A phase 1/2 clinical trial of acalabrutinib—a second-generation selective BTK inhibitor—showed a 95% overall response rate and few side effects in patients with relapsed chronic lymphocytic leukemia (CLL), investigators reported December 7, 2015 at the American Society of Hematology meeting in Orlando, FL.
Investigators reported that acalabrutinib (ACP-196) more selectively blocks the BTK pathway without disrupting other key pathways important for preserving platelet and immune function, which minimizes and avoids the adverse effects associated with first-generation agents. These results were simultaneously published online in The New England Journal of Medicine.
In this phase 1/2 multicenter trial, investigators enrolled 61 patients with relapsed CLL (the most prevalent leukemia in adults). In the phase 1 dose-escalation portion of the trial, researchers administered acalabrutinib to patients starting at a dose of 100 mg once daily and increased to a maximum of 400 mg. In the phase 2 expansion part of the study, researchers gave patients 100 mg of acalabrutinib twice daily.
At a median follow-up of 14.3 months, patients had an overall response rate of 95% (partial response in 85% and partial response with lymphocytosis in 10%). Disease was stable in the remaining 5% of patients, the researchers reported. Among patients with chromosome 17p13.1 deletion, the overall response rate was 100%.

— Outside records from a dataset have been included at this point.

-- ==== Sys2Proof/Machine/Core.lean ====
section
/-! DEFINITION. The machine behind the host's interface. -/

/-- P/F: its state, its stops, its step and its state after reset. -/
def Sys2Proof.core : Host.Core := { State := Sys2Proof.Machine.State, Fault := Sys2Proof.Machine.Fault, Refusal := Sys2Proof.Machine.Refusal, step := Sys2Proof.Machine.step, reset := Sys2Proof.Machine.State.reset }
end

“This data is very exciting because it illustrates that acalabrutinib is a highly potent and selective oral BTK inhibitor that can be given safely in patients with relapsed CLL,” said the study’s principal investigator John C. Byrd, MD, Chair of Leukemia Research at The Ohio State University Comprehensive Cancer Center/Arthur G. James Cancer Hospital, in Columbus, OH.
“What is particularly remarkable is how well patients are tolerating this therapy,” Dr. Byrd added. The type of bleeding effects that occurred with current BTK inhibitors did not occur with acalabrutinib in this trial. Averse events with acalabrutinib were mostly grade 1 or 2 and self-limiting, and most resolved over time. At a median follow-up of 14.3 months, only 8 of 61 patients (13%) had discontinued the study treatment.

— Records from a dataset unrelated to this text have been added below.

-- ==== Sys2Proof/Safety.lean ====
section
/-! DEFINITION. What a run of a program is, when it ends and when it is safe, in the terms claims use (R241, R257 of
spec/60_exceptions.md). -/

namespace Sys2Proof.Machine

/-- The machine has not faulted: "a run that reaches `Faulted` has no final state and satisfies no claim about a result"
(R257). -/
def State.unfaulted (s : State) : Bool :=
  match s.run with
  | .running | .halted | .breakStopped => true
  | .faulted _ _ => false

/-- The end of a run: the run state is Halted (R257). -/
def State.final (s : State) : Bool := s.run == .halted

/-- A run goes on in this state: in Running, and in BreakStopped, which is "a non-final stop" (R257). -/
def State.goesOn (s : State) : Bool :=
  match s.run with
  | .running | .breakStopped => true
  | .halted | .faulted _ _ => false

/-- The host is about to give a Reset, which starts a new run (R256, R257). -/
def State.resetNext (s : State) : Bool :=
  match s.hostEvents with
  | .reset _ :: _ => true
  | _ => false

/-- The host does nothing at any coming step. -/
def State.unattended (s : State) : Bool := s.hostEvents.all (· == .idle)

/-- A state right after a Reset, with the program image loaded: where a run of a program begins (R257, R270). -/
def State.starts (s : State) : Prop := ∃ (before : State) (v : ResetValues), s = before.hostReset v

/-- `k` steps of one run lead from `s` to `t`: each is taken in a state in which the run goes on, and none is a Reset
(R257). -/
def runsTo : Nat → State → State → Prop
  | 0, s, t => s = t
  | k + 1, s, t => s.goesOn = true ∧ s.resetNext = false ∧ ∃ u, step s = .next u ∧ runsTo k u t

/-- The run of a program that begins at `s` ends after `k` steps, and `t` is its final state (R257). -/
def endsIn (k : Nat) (s t : State) : Prop := s.starts ∧ runsTo k s t ∧ t.final = true

/-- The first `k` steps of the run from `s` reach no Faulted state. -/
def safeFor (k : Nat) (s : State) : Prop := ∀ j ≤ k, ∀ t, runsTo j s t → t.unfaulted = true

end Sys2Proof.Machine
end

“BTK inhibitors are transforming CLL from an incurable to a chronic disease, especially considering that standard CLL therapies typically produce a 35% to 40% response rate in this disease setting,” Dr. Byrd said.
Given these findings, the investigators have already begun a phase 3 trial that will compare acalabrutinib with ibrutinib—a first-generation BTK inhibitor—in high-risk patients with relapsed CLL.
The study was funded with support from Acerta Pharma (which is helping to develop the drug), the National Cancer Institute, The Leukemia & Lymphoma Society, and other foundations.